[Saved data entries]
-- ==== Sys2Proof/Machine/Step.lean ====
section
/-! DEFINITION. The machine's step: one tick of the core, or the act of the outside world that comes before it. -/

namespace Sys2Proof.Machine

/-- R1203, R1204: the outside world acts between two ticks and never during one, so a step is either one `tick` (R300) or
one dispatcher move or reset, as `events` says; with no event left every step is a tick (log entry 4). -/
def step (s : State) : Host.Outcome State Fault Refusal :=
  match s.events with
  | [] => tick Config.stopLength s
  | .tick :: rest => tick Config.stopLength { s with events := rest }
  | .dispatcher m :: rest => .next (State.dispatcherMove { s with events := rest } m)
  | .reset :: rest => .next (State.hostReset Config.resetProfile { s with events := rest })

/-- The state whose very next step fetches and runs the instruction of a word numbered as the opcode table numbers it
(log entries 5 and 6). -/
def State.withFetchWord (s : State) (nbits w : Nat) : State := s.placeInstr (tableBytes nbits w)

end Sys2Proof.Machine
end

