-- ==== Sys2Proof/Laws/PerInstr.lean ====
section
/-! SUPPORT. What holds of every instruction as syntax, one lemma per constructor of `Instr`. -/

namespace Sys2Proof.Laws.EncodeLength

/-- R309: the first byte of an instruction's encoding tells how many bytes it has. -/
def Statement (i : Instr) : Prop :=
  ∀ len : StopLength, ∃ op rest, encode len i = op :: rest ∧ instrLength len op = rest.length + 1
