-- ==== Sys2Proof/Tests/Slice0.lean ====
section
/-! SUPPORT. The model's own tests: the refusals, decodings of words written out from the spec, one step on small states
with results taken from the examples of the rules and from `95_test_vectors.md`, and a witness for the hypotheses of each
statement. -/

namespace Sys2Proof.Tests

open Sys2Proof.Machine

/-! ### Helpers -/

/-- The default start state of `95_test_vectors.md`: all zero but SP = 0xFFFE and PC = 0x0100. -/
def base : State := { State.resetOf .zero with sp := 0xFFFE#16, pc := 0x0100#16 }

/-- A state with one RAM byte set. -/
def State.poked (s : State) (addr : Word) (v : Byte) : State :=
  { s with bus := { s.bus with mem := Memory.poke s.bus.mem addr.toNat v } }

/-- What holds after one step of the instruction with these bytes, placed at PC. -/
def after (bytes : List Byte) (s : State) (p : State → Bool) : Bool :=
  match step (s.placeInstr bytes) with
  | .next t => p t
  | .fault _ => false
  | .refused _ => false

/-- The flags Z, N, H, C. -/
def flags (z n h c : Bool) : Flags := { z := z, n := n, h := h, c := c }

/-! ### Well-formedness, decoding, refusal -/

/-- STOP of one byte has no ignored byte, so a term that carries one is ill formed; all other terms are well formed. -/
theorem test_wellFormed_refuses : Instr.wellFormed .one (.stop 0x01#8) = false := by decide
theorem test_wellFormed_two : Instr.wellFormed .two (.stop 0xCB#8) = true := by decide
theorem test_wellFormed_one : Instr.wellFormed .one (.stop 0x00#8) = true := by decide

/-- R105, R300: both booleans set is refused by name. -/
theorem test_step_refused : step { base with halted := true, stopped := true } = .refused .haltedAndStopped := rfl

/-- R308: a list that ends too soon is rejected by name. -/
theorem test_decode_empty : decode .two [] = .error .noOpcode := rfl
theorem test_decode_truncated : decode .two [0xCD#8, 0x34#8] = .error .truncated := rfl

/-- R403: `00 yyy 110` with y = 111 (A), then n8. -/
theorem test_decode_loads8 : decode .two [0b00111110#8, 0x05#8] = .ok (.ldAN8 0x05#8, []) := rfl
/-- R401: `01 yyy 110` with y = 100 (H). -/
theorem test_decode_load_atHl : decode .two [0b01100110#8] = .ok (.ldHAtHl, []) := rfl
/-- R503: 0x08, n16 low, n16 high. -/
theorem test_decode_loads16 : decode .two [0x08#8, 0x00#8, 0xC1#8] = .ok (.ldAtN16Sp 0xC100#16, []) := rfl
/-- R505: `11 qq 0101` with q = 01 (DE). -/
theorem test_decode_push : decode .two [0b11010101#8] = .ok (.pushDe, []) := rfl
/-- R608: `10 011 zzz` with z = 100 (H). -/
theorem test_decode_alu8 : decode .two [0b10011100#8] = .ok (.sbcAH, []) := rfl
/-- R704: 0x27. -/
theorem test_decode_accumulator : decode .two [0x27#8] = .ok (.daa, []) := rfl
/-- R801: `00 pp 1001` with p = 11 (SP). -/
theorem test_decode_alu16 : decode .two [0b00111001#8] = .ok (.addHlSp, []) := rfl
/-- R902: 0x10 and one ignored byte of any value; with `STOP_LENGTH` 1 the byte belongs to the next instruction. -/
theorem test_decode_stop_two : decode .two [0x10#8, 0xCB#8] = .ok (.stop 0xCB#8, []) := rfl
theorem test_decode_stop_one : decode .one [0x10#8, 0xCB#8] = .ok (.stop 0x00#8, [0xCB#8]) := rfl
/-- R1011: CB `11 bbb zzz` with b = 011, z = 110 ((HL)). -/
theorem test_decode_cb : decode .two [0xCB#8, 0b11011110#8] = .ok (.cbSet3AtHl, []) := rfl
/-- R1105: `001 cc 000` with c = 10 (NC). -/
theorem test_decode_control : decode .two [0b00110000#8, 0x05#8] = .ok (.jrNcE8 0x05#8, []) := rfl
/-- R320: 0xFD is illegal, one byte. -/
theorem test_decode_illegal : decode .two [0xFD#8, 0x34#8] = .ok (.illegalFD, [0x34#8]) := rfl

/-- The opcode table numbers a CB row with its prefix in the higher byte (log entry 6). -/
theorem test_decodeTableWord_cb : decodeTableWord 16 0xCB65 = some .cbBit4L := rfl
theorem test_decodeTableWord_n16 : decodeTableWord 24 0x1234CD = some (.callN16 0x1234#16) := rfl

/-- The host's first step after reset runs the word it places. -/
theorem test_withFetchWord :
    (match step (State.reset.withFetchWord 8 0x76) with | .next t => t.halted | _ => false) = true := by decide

## ABOUT THIS EXERCISE
Within the data above, the lines from the one with "theorem test_step_refused : step" to the one with "theorem test_decode_empty : decode" must be repeated exactly; no other line belongs in the answer.

## RESULT OF THE EXERCISE
theorem test_step_refused : step { base with halted := true, stopped := true } = .refused .haltedAndStopped := rfl

/-- R308: a list that ends too soon is rejected by name. -/
theorem test_decode_empty : decode .two [] = .error .noOpcode := rfl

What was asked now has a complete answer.